Now this is a very different thing compared to {...} in something like C, even
if it looks or behaves similarly. But in R {...} is in fact an expression and
thus has evaluate to some value. This also comes with some nice benefits.
You do not need to use {...} for anything that is a single statement. But you
can in each possible place use {...} to turn multiple statements into one.
Now think about a statement like this
f <- function(n) {
x <- runif(n)
x**2
}
Then we can do
y <- f(10)
Now, you suggested way would look like this:
f <- function(n) {
x <- runif(n)
y <- x**2
}
And we'd need to do something like:
f(10)
y <- somehow_get_last_env_of_f$y
So having a compound statement evaluate to a value clearly has a benefit.
Best Regards,
Valentin
09.01.2023 18:05:58 akshay kulkarni :
> Dear Valentin,
> But why should {} "return" a value?
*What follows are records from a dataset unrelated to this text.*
-- ==== Sys2Proof/Config.lean ====
section
/-! DEFINITION. What an implementation fixes: the parameters of 00_scope R6 and the shape of a hash
algorithm descriptor (41_hash R120). The spec leaves no result of any command open, so there is no
free value here. -/

namespace Sys2Proof

/-- The implementation parameters of R6 that a rule reads. A machine holds them as one constant
record (assumption log 1). -/
structure Params where
  /-- `N_CTX`: number of slots of the context table, 1..255. -/
  nCtx : Nat
  /-- `CTX_POOL_BYTES`: byte capacity of the context pool, 0..65535. -/
  poolBytes : Nat
  /-- `ADDR_BITS`: width of a memory address, 1..32. -/
  addrBits : Nat
  /-- `CORE_BASE`: address of the register window in the host's address space, the platform's to give (R6,
  U14); none where no platform has given it (assumption log 20). -/
  coreBase : Option Nat
deriving DecidableEq, Repr

/-- The defaults of R6, which has none for `CORE_BASE`. -/
def Params.default : Params := ⟨8, 2048, 32, none⟩

/-- The legal ranges of R6. It gives none for `CORE_BASE`, so any number is legal, a multiple of four or not
(assumption log 20, 21). -/
def Params.legal (p : Params) : Bool :=
  1 ≤ p.nCtx && p.nCtx ≤ 255 && p.poolBytes ≤ 65535 && 1 ≤ p.addrBits && p.addrBits ≤ 32

/-- A row of the hash descriptor table, field by field as R120 lists them. A chaining word is held
in 32 bits, the `word_bits` of the one populated row (assumption log 8). -/
structure HashAlg where
  id : Byte
  blockBytes : Nat
  digestBytes : Nat
  stateWords : Nat
  wordBits : Nat
  init : List Word
  compress : List Word → Bytes → List Word
  lenBytes : Nat
  lenBigEndian : Bool
  output : List Word → Bytes

end Sys2Proof
end

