-- ==== Sys2Proof/Syntax.lean ====
section
/-! DEFINITION. The command descriptor (30_encoding R70) and the commands: one constructor per row
of spec/opcode_table.json, its arguments the operands of 30_encoding R74 in R74's order. -/

namespace Sys2Proof

/-- A command descriptor, which is also the content of the command window: the eight 32-bit words
`W[0]` .. `W[7]` (R21, R70). -/
structure Descriptor where
  w0 : Word
  w1 : Word
  w2 : Word
  w3 : Word
  w4 : Word
  w5 : Word
  w6 : Word
  w7 : Word
deriving DecidableEq, Repr

/-- A command with the operands of R74. Addresses, lengths and counts are whole words (R93), handles
and identifiers the 8-bit fields of the header (R71). -/
inductive Instr where
  /-- `HASH_CREATE alg` (R129) -/
  | hashCreate (alg : Byte)
  /-- `HASH_UPDATE h, data, len` (R130) -/
  | hashUpdate (h : Byte) (data len : Word)
  /-- `HASH_DIGEST h, out` (R131) -/
  | hashDigest (h : Byte) (out : Word)
  /-- `CTX_RELEASE h` (R104) -/
  | ctxRelease (h : Byte)
  /-- `HMAC_INIT alg, key, key_len` (R152) -/
  | hmacInit (alg : Byte) (key keyLen : Word)
  /-- `HMAC_UPDATE h, data, len` (R153) -/
  | hmacUpdate (h : Byte) (data len : Word)
  /-- `HMAC_FINAL h, out` (R154) -/
  | hmacFinal (h : Byte) (out : Word)
  /-- `PBKDF2_DERIVE alg, pw, pw_len, salt, salt_len, out, out_len, iter` (R171) -/
  | pbkdf2Derive (alg : Byte) (pw pwLen salt saltLen out outLen iter : Word)
  /-- `GCM_INIT cipher, tag_len, key, key_len, iv, iv_len` (R230) -/
  | gcmInit (cipher tagLen : Byte) (key keyLen iv ivLen : Word)
  /-- `GCM_AAD h, data, len` (R231) -/
  | gcmAad (h : Byte) (data len : Word)
  /-- `GCM_ENCRYPT h, in, len, out` (R232) -/
  | gcmEncrypt (h : Byte) (input len out : Word)
  /-- `GCM_DECRYPT h, in, len, out` (R233) -/
  | gcmDecrypt (h : Byte) (input len out : Word)
  /-- `GCM_DIGEST h, tag_out` (R234) -/
  | gcmDigest (h : Byte) (tag : Word)
  /-- `GCM_VERIFY h, tag_in` (R235) -/
  | gcmVerify (h : Byte) (tag : Word)
  /-- The illegal command (R105): the opcode is one of the 242 values no other row has. -/
  | illegal (opc : Byte)
deriving DecidableEq, Repr

end Sys2Proof
end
It could
> just as well evaluate all the expressions and store the resulting objects in
> whatever environment the interpreter chooses, and then it would be left to
> the user to manipulate any object he chooses. Don't you think returning the
> last, or any value, is redundant? We are living in the 21st century world,
> and the R-core team might,I suppose, have a definite reason for"returning"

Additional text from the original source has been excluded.